30.9.20

Panel shows full-frontal cowardice, hypocrisy

In fewer than 15 minutes, Louisianans were treated to full-frontal political cowardice and hypocrisy at yesterday’s Revenue Estimating Conference meeting.

That gathering came after the REC punted during its previous meeting last week its duty concerning the state’s unemployment trust fund. R.S. 23:1474 requires that the REC, between Sep. 5 and 30, project the balance of the fund for the beginning of next September. In doing so, it is to “consider all information, including projections and information from the United States and state departments of labor, in its analysis for [the] official projection.”

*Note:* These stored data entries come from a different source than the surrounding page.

-- ==== Sys2Proof/Syntax.lean ====
section
/-!
DEFINITION. The steps of the machine: one constructor per row of spec/opcode_table.json.
The first 240 are the encoded instructions, their fields named as the encoding tables name them; the other 63 are the steps of
the agents other than a core's issue (spec 95_what_each_step_holds.md) and carry what that step acts on.
-/

namespace Sys2Proof

/-- A request of a peer device (R25): at a UALink port, for the remote partition that sends it. -/
structure PeerReq where
  /-- UALink port it arrives on. -/
  port   : Nat
  /-- Tag of the remote partition that sends it. -/
  remote : Nat
  /-- Partition of this device whose memory is asked for. -/
  part   : Nat
  /-- True: a wagon, `addr` being cluster, wagon and offset as in REGION 3 of Table 01-7; false: a global virtual address. -/
  wagon  : Bool
  addr   : Nat
  write  : Bool
  /-- The 8 bytes to write. -/
  val    : Word
  /-- They belong to this chunk of this transfer of the sender, with remote-signal enable (R103). -/
  chunk  : Option (Nat × Nat) := none
  /-- They are the flag of this transfer, after chunks of these numbers of bytes (R103). -/
  flag   : Option (Nat × List Nat) := none
  deriving DecidableEq, Repr

/-- A host CXL.mem request for the 8 bytes at a device physical address (R278). -/
structure CxlReq where
  pa     : Nat
  write  : Bool
  val    : Word
  /-- Inside the IDE stream. -/
  ide    : Bool
  deriving DecidableEq, Repr

/-- A request of the management controller's firmware (R280). -/
inductive MgmtReq where
  | setPower (watts : Nat)
  | setClock (mhz : Nat)
  | clearIde
  | rekeyIde
  | writeHost (addr : Nat) (val : Byte)
  | readHost (addr : Nat)
  | readFrame (pa : Nat)
  | readFaultQueue (idx : Nat)
  | writeFrameOwner (frame : Nat)
  deriving DecidableEq, Repr

/-- The five settings of a hardware queue (R123). -/
structure QueueConf where
  owner : Option Nat
  prio  : Nat
  depth : Nat
  cls   : Nat
  sup   : Bool
  deriving DecidableEq, Repr

/-- A rotation as the driver sets it (R130): clusters, gangs of partitions, and the switch tick in ns. -/
structure RotConf where
  clusters : List Nat
  gangs    : List (List Nat)
  tick     : Nat
  deriving DecidableEq, Repr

The determination affects what rates employers must pay and maximum benefit amounts payable to unemployment insurance recipients for next calendar year. If the fund has below $750 million, the former increases and the latter decreases for 2021.

And, in fact, on Sep. 1, not only was the amount far below that number – courtesy of a drain from higher joblessness triggered by economic restrictions imposed by Democrat Gov. John Bel Edwards intended to combat the Wuhan coronavirus pandemic – it was closing on in zero. State projections say it will go into the red any day now.

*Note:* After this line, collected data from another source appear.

/-- The machine. `cur` is the core that issues, `word` the word it issues, `late` whether a load it issues is performed later;
`walks` holds the walk caches of the dies, `refuses` the ranges of peer memory that a peer does not admit (log 21), `asks` the requests that wait for a budget in the order of their arrival (R128), `free` counts the open values met, `schedule` holds the turns to come, `nextId` numbers launches, caravans and tasks. Defaults of the maps: `Core` at reset, no caravan, no dispatch, `Cluster` at reset, `Queue` unowned, no partition, no rotation. -/
structure State where
  cores    : Sparse Core
  caravans : Sparse (Option Caravan)
  disps    : Sparse (Option Dispatch)
  clusters : Sparse Cluster
  queues   : Sparse Queue
  rr       : Sparse Nat
  parts    : Sparse (Option Partition)
  rots     : Sparse (Option Rotation)
  mem      : List Host.Cell
  bad      : Sparse Bool
  frames   : Frames
  host     : HostSide
  routes   : List Nat
  walks    : Sparse (List WalkEntry)
  refuses  : List (Nat × Nat)
  asks     : List Ask
  cycle    : Word
  time     : Word
  w        : Nat
  nextId   : Nat
  cur      : Nat
  word     : BitVec 32
  late     : Bool
  free     : Nat
  schedule : List Turn
  deriving DecidableEq, Repr

/-- Why the machine stops with a fault. -/
inductive Fault where
  /-- Raised by the step when the schedule names a core above 767 or gives an encoded instruction as an event: no agent of the
  device makes that step (log 1). Safe: the device goes on in some other way. -/
  | noSuchAgent
  deriving DecidableEq, Repr

/-- Why the machine refuses an instruction. -/
inductive Refusal where
  /-- Raised by `exec` for an instruction that has no meaning in this model yet. Safe: the hardware goes on. -/
  | notModelled (mnemonic : String)
  deriving DecidableEq, Repr

/-- The state right after device reset (R32, R102, R125, R139, R272, R279, R315; the values the spec gives no reset for: log 2). -/
def State.reset : State :=
  { cores := [], caravans := [], disps := [], clusters := [], queues := [], rr := [], parts := [], rots := [],
    mem := [], bad := [], frames := {}, host := {}, routes := [], walks := [], refuses := [], asks := [], cycle := 0, time := 0, w := 12, nextId := 0,
    cur := 0, word := 0, late := false, free := 0, schedule := [] }

end Sys2Proof.Machine
end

Unfortunately, the elected/designee members of the REC don’t want to acknowledge this, most desperately Edwards’ chief lieutenant, Commissioner of Administration Jay Dardenne, because it will make all too obvious the consequences of Edwards’ mishandling of the pandemic, which among the states has produced the worst economy and most troubling health indicators (as of the end of September ranking per capita first in total positive cases, fifteenth in current hospitalizations, and fifth in total deaths). Nor are Republicans House of Representatives Speaker Clay Schexnayder and Senate Pres. Page Cortez eager to prompt a tax hike and benefits reduction in case they receive blame for it.

Thus, when the only member not elected or designated by someone elected, economist Stephen Barnes – an appointee of the three elected members – moved to recognize the reality of a fund far below the cutoff to avoid tax hikes and benefit cuts, in fact projected at $233 million underwater, Dardenne moved in with a substitute motion to do nothing until within 10 days after the current special session expires, which remarks by Cortez previously showed he and Schexnayder backed. Although one dissenting vote would have defeated the measure, Barnes withered under this social pressure and went along with the other three to pervert the law.

There’s no reason the politicians on the panel couldn’t have followed the law. The legislators could avoid adverse publicity by getting their chambers to suspend that statute during the session and then again during next year’s regular session through the end of 2021, so had the REC recognized reality that would have had no actual impact. And Dardenne deserves special condemnation for his hypocrisy, after raising a stink beginning two years ago when Schexnayder’s predecessor wouldn’t go along with increasing revenue projections, a position that Dardenne insisted represented a politicized flight from reality, as well as earlier this year when the two GOP leaders blocked a proposed forecast, when Dardenne declared it wasn’t the panel’s job to buck the experts.

Worse, some fiscal shiftiness may come to pass. As a potential response to the fund deficit, talk has surfaced that the state ought to float a bond to cover it. But this unwisely would be for an operating expense and would have to sidestep the Constitution’s requirement that debt be incurred only to “repel invasion; suppress insurrection; provide relief from natural catastrophes; refund outstanding indebtedness at the same or a lower effective interest rate; or make capital improvements,” and slip under the net state tax supported debt limit in statute, although the Legislature could change the latter.

Almost as devious, lawmakers could take the nearly $106 million stashed away from the fiscal year 2019 surplus apportioned out earlier this year and load it into existing capital projects with general fund components, then back out that amount and flush it into the fund. Another option depends upon voter ratification of Amendment #3 on Nov. 3, which would permit a third of Budget Stabilization Fund monies for use related to a federally declared disaster.

Still, in tackling this problem that Edwards and the Legislature kicked down the road months ago when they didn’t right-size state government in the aftermath of a known revenue decline but instead to keep government inflated budgeted for state recurring expenses federal money that could have shored up the fund, policy-makers should have started with honesty, which they ditched with this REC decision, and would have avoided Dardenne’s hypocrisy.